Now what most multinationals that want to shift their profits from high tax country A to low tax country B do, is artificially increase the costs they incur in A and report them as income in B. For if revenue stays the same and costs are increased then the profit in country A will decrease. Likewise if the costs in country B stay the same and revenue increases then profits will rise. Since profits, or capital income, are in the end what is being taxed (and not revenue), doing so will thus lower the overall tax bill of the company. One tool for increasing costs in one country and reporting them as income in another is intra-firm lending.

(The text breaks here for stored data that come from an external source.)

/-- A Follow_Up from another than the master changes nothing. -/
theorem ptpMessage_followUp_other (hm : e.ptp.master ≠ some o.source) :
    ptpMessage applyNow o (.followUp seq t1 corr) d = e := by
  subst he
  refine (if_neg (by rw [← Bool.not_and, h]; decide)).trans ?_
  simp only [hm, and_false, if_false]
  split <;> rfl

/-- A Delay_Resp from another than the master changes nothing. -/
theorem ptpMessage_delayResp_other (hm : e.ptp.master ≠ some o.source) :
    ptpMessage applyNow o (.delayResp seq t4 corr) d = e := by
  subst he
  refine (if_neg (by rw [← Bool.not_and, h]; decide)).trans ?_
  simp only [hm, ne_eq, not_false_eq_true, or_true, if_true]
  split <;> rfl

section
variable (hm : e.ptp.master = some o.source)
include hm

/-- A Sync in the cycle of a SET gives no measurement. -/
theorem ptpMessage_sync_set (hset : setNow e = true) :
    ptpMessage applyNow o (.sync seq two t1 corr t2) d = e.onPtp fun p => { p with syncAt := e.clk.tick } := by
  subst he
  exact (if_neg (by rw [← Bool.not_and, h]; decide)).trans ((if_neg (not_not.mpr hm)).trans (if_pos hset))

/-- A two-step Sync waits for its Follow_Up. -/
theorem ptpMessage_sync_twoStep (hset : setNow e = false) :
    ptpMessage applyNow o (.sync seq true t1 corr t2) d =
      (e.onPtp fun p => { p with syncAt := e.clk.tick }).onPtp
        fun p => { p with twoStep := some (seq.toNat, t2, corr) } := by
  subst he
  exact (if_neg (by rw [← Bool.not_and, h]; decide)).trans
    ((if_neg (not_not.mpr hm)).trans ((if_neg (ne_true_of_eq_false hset)).trans (if_pos rfl)))

/-- A one-step Sync gives a measurement. -/
theorem ptpMessage_sync_oneStep (hset : setNow e = false) :
    ptpMessage applyNow o (.sync seq false t1 corr t2) d =
      syncDone (e.onPtp fun p => { p with syncAt := e.clk.tick }) t1 t2 corr := by
  subst he
  exact (if_neg (by rw [← Bool.not_and, h]; decide)).trans
    ((if_neg (not_not.mpr hm)).trans ((if_neg (ne_true_of_eq_false hset)).trans (if_neg Bool.false_ne_true)))

/-- The Follow_Up of the Sync that waits for it gives a measurement. -/
theorem ptpMessage_followUp_matches {c : Int} (hw : e.ptp.twoStep = some (seq.toNat, t2, c)) :
    ptpMessage applyNow o (.followUp seq t1 corr) d = syncDone e t1 t2 (corr + c) := by
  subst he
  refine (if_neg (by rw [← Bool.not_and, h]; decide)).trans ?_
  simp only [hw, hm, and_self, if_true]

/-- The Delay_Resp of the Delay_Req that waits for it gives the mean path. -/
theorem ptpMessage_delayResp_matches {t3 : Int} {x : Int × Int × Int}
    (hw : e.ptp.dreq = some (seq.toNat, some t3)) (hx : e.ptp.lastM = some x) :
    let path := (syncDelta e x + ((t4 - t3 - corr) * 1000 - (ptpFld e PTP.LATENCY.TX_PS : Int))).fdiv 2
    ptpMessage applyNow o (.delayResp seq t4 corr) d =
      measure (showSigned (e.onPtp fun p => { p with dreq := none, path := some path }) PTP.MEAN_PATH
        (path.fdiv 1000)) := by
  subst he
  refine (if_neg (by rw [← Bool.not_and, h]; decide)).trans ?_
  simp only [hw, hx, hm, ne_eq, not_true_eq_false, or_self, if_false]

end

/-- A Follow_Up for which no Sync waits changes nothing. -/
theorem ptpMessage_followUp_unmatched (hw : ∀ u c, e.ptp.twoStep ≠ some (seq.toNat, u, c)) :
    ptpMessage applyNow o (.followUp seq t1 corr) d = e := by
  subst he
  refine (if_neg (by rw [← Bool.not_and, h]; decide)).trans ?_
  split
  · rename_i n u c heq
    exact if_neg fun hn => hw u c (by rw [heq, hn.1])
  · rfl

/-- A Delay_Resp for which no Delay_Req waits, or before a measurement, changes nothing. -/
theorem ptpMessage_delayResp_unmatched
    (hw : (∀ t3, e.ptp.dreq ≠ some (seq.toNat, some t3)) ∨ e.ptp.lastM = none) :
    ptpMessage applyNow o (.delayResp seq t4 corr) d = e := by
  subst he
  refine (if_neg (by rw [← Bool.not_and, h]; decide)).trans ?_
  split
  · rename_i n t3 x hd hx
    refine if_pos (.inl fun hn => ?_)
    rcases hw with hw | hw
    · exact hw t3 (by rw [hd, hn])
    · rw [hw] at hx
      nomatch hx
  · rfl

end

-- ---- DELAY_REQ and SYNC_TIMEOUT ---------------------------------------------------------------------------------

/-- One interval after the last Delay_Req, the page applied. -/
def Dev.delayReqAt (d : Dev) : Dev :=
  applyNow pgPtp (d.advanceTo (d.ptp.dreqAt + logTicks (-(signed 8 (ptpFld d PTP.LOG_DELAY_REQ)))))

/-- A Delay_Req due. -/
def Dev.delayReqDue (d : Dev) : Dev := d.delayReqAt.onPtp fun q => { q with dreqAt := d.delayReqAt.clk.tick }

/-- A Delay_Req handed to its port. -/
def Dev.delayReqSent (f : Dev) (p : Nat) : Dev :=
  let g := ptpFrame f p (delayReqBytes f p f.ptp.dseq)
  let h := g.1.onPtp fun q => { q with dreq := some (f.ptp.dseq, none), dseq := (f.ptp.dseq + 1) % 65536 }
  h.onPort p fun q => { q with ptp := q.ptp ++ [g.2] }

section
variable {d : Dev}

/-- Where no messages are taken, or without a master, no Delay_Req is sent. -/
theorem delayReq_idle (h : ptpTakes d = false ∨ d.ptp.master = none) : delayReq applyNow d = d :=
  if_pos (by rcases h with h | h <;> simp [h])

/-- Where no messages are taken, without a master, or in FREE or HOLDOVER, no Sync is missed. -/
theorem syncTimeout_idle
    (h : ptpTakes d = false ∨ d.ptp.master = none ∨ ptpState d = 0 ∨ ptpState d = 3) : syncTimeout d = d :=
  if_pos (by rcases h with h | h | h | h <;> simp [h])

section
variable (htakes : ptpTakes d = true) (hm : d.ptp.master.isSome = true)
include htakes hm

/-- With the link down, or no messages taken any more, the interval starts anew. -/
theorem delayReq_skipped
    (h : ethUp d.delayReqDue (ptpFld d.delayReqAt PTP.PORT.PORT) = false ∨ ptpTakes d.delayReqDue = false) :
    delayReq applyNow d = d.delayReqDue := by
  refine (if_neg ?_).trans (if_pos ?_)
  · simp [htakes, Option.isSome_iff_ne_none.mp hm]
  · simp only [Bool.or_eq_true, Bool.not_eq_true']
    exact h.symm

/-- Else the Delay_Req is handed to its port. -/
theorem delayReq_sends (hup : ethUp d.delayReqDue (ptpFld d.delayReqAt PTP.PORT.PORT) = true)
    (ht : ptpTakes d.delayReqDue = true) :
    delayReq applyNow d = d.delayReqDue.delayReqSent (ptpFld d.delayReqAt PTP.PORT.PORT) := by
  refine (if_neg ?_).trans (if_neg ?_)
  · simp [htakes, Option.isSome_iff_ne_none.mp hm]
  · simp only [Bool.or_eq_true, Bool.not_eq_true', not_or, Bool.not_eq_false]
    exact ⟨ht, hup⟩

/-- Three intervals after the last Sync the servo holds over. -/
theorem syncTimeout_holdsOver (h0 : ptpState d ≠ 0) (h3 : ptpState d ≠ 3) :
    syncTimeout d = (setPtpState (d.advanceTo (d.ptp.syncAt + 3 * logTicks d.ptp.logInt)) 3).event pgPtp 8 :=
  if_neg (by simp [htakes, Option.isSome_iff_ne_none.mp hm, h0, h3])

end
end

/-- Settles O51: each PTP message, DELAY_REQ and SYNC_TIMEOUT by what it finds. -/
theorem ptpMessagesMoveTheServo : Obligations.PtpMessagesMoveTheServo := by
  unfold Obligations.PtpMessagesMoveTheServo
  intro s o a seq t1 t2 t4 corr two m
  have hmsg (m : PtpMsg) := exec_ptpMessage ⟨o, m⟩ s
  have hdelay := exec_delayReq s
  have htimeout := exec_syncTimeout s
  refine ⟨fun hc => ?_, fun hc => ?_, fun h => ⟨?_, ?_⟩, fun ht hm => ⟨fun h => ?_, fun hup ht' => ?_, fun h => ?_,
    fun h0 h3 => ?_⟩⟩
  · exact State.lands_of_effect (hmsg m) (ptpMessage_ignored fun h => hc (ptpConcerns_iff.mp h))
  · have hb := ptpConcerns_iff.mpr hc
    refine ⟨fun h => ?_, fun hs ho => ⟨fun h => ?_, fun f h => ⟨fun hm => ?_, fun hm => ?_, fun x hm hx => ?_⟩⟩,
      fun hm => ⟨?_, ?_, ?_⟩, fun hm => ⟨⟨fun hset => ?_, fun hset => ⟨?_, ?_⟩⟩, fun c hw => ?_, fun hw => ?_,
        fun t3 x hw hx => ?_, fun hw => ?_⟩⟩
    · exact State.lands_of_effect (hmsg _) ((ptpMessage_announce rfl hb).trans (announce_ignored h))
    · exact State.lands_of_effect (hmsg _) ((ptpMessage_announce rfl hb).trans (announce_noted hs ho h))
    · exact State.lands_of_effect (hmsg _) ((ptpMessage_announce rfl hb).trans
        ((announce_follows hs ho h).trans (followMaster_same hm)))
    · exact State.lands_of_effect (hmsg _) ((ptpMessage_announce rfl hb).trans
        ((announce_follows hs ho h).trans (followMaster_first hm)))
    · exact State.lands_of_effect (hmsg _) ((ptpMessage_announce rfl hb).trans
        ((announce_follows hs ho h).trans (followMaster_changed hm hx)))
    · exact State.lands_of_effect (hmsg _) (ptpMessage_sync_other rfl hb hm)
    · exact State.lands_of_effect (hmsg _) (ptpMessage_followUp_other rfl hb hm)
    · exact State.lands_of_effect (hmsg _) (ptpMessage_delayResp_other rfl hb hm)
    · exact State.lands_of_effect (hmsg _) (ptpMessage_sync_set rfl hb hm hset)
    · exact State.lands_of_effect (hmsg _) (ptpMessage_sync_twoStep rfl hb hm hset)
    · exact State.lands_of_effect (hmsg _) (ptpMessage_sync_oneStep rfl hb hm hset)
    · exact State.lands_of_effect (hmsg _) (ptpMessage_followUp_matches rfl hb hm hw)
    · exact State.lands_of_effect (hmsg _) (ptpMessage_followUp_unmatched rfl hb hw)
    · exact State.lands_of_effect (hmsg _) (ptpMessage_delayResp_matches rfl hb hm hw hx)
    · exact State.lands_of_effect (hmsg _) (ptpMessage_delayResp_unmatched rfl hb hw)
  · exact State.lands_of_effect hdelay (delayReq_idle h)
  · exact State.lands_of_effect htimeout (syncTimeout_idle (h.imp_right .inl))
  · exact State.lands_of_effect hdelay (delayReq_skipped ht hm h)
  · exact State.lands_of_effect hdelay (delayReq_sends ht hm hup ht')
  · exact State.lands_of_effect htimeout (syncTimeout_idle (.inr (.inr h)))
  · exact State.lands_of_effect htimeout (syncTimeout_holdsOver ht hm h0 h3)
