-- ==== Sys2Proof/Machine/Control.lean ====
section
/-! DEFINITION. The control commands (47_control): NOP, RESET, and the completion of an illegal command word. -/

namespace Sys2Proof.Machine

/-- NOP (R220). -/
def nopRun (s : State) : State := s.finish .ok

/-- RESET (R221): every item to its reset value but the buffers and the STATUS lifecycle. -/
def resetRun (s : State) : State :=
  State.finish
    { s with
      opa := 0, opb := 0, res0 := 0, res1 := 0, res2 := 0
      rawLen := 0, payLen := 0, frmLen := 0, frmUsed := 0, flistLen := 0
      pq := [], pqSerial := 0
      treeRoot := 0, treeNodes := 0
      fcnt := Vector.replicate 256 0
      dict := emptyDict
      flist := Vector.replicate 256 ⟨0, 0⟩
      tree := Vector.replicate 511 (.internal 0 0)
      anyErr := false, treeValid := false, dictValid := false }
    .ok

/-- An illegal command word completes with ERR_ILLEGAL_CMD and changes nothing but STATUS (R222). -/
def illegalRun (s : State) : State := s.raise .errIllegalCmd

/-- NOP (R220). -/
def execNop (s : State) : Host.Outcome State Fault Refusal := .next (nopRun s)

/-- RESET (R221). -/
def execReset (s : State) : Host.Outcome State Fault Refusal := .next (resetRun s)

/-- An illegal command word (R222). -/
def execIllegal (s : State) : Host.Outcome State Fault Refusal := .next (illegalRun s)

end Sys2Proof.Machine
end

In order to explain how intra-firm lending works it might be good to go back to Dutch Drinks, the fictional soda company introduced earlier. This company consisted, so far, of a Dutch ultimate owner (Dutch Drinks), and a Canadian Subsidiary that produces the cans (Canadian Cans). Now, let’s, for simplicity, assume that in both countries the corporate income tax rate is 25% and that the company as a whole makes one billion dollars in pre-tax profits a year. This would mean that over a year, Dutch Drinks would have to pay $250 million in taxes, and that it would be left with $750 million as the actual post-tax result. But, assuming that a company has the goal of maximizing shareholder value, it will continue to look for ways to increase the amount of income it is ultimately left with post-taxes. And it can increase this amount, non-surprisingly, by avoiding taxes. In order to do this the company starts by establishing a new subsidiary in Bermuda, called Bermuda Booze. Bermuda Booze is no more than a broom closet in an office building in Hamilton with no employees, but due to a lack of substance requirements in Bermuda that is enough to establish a legal presence enabling the company to make use of the beneficial Bermuda tax regime (say a 2 percent tax on corporate income).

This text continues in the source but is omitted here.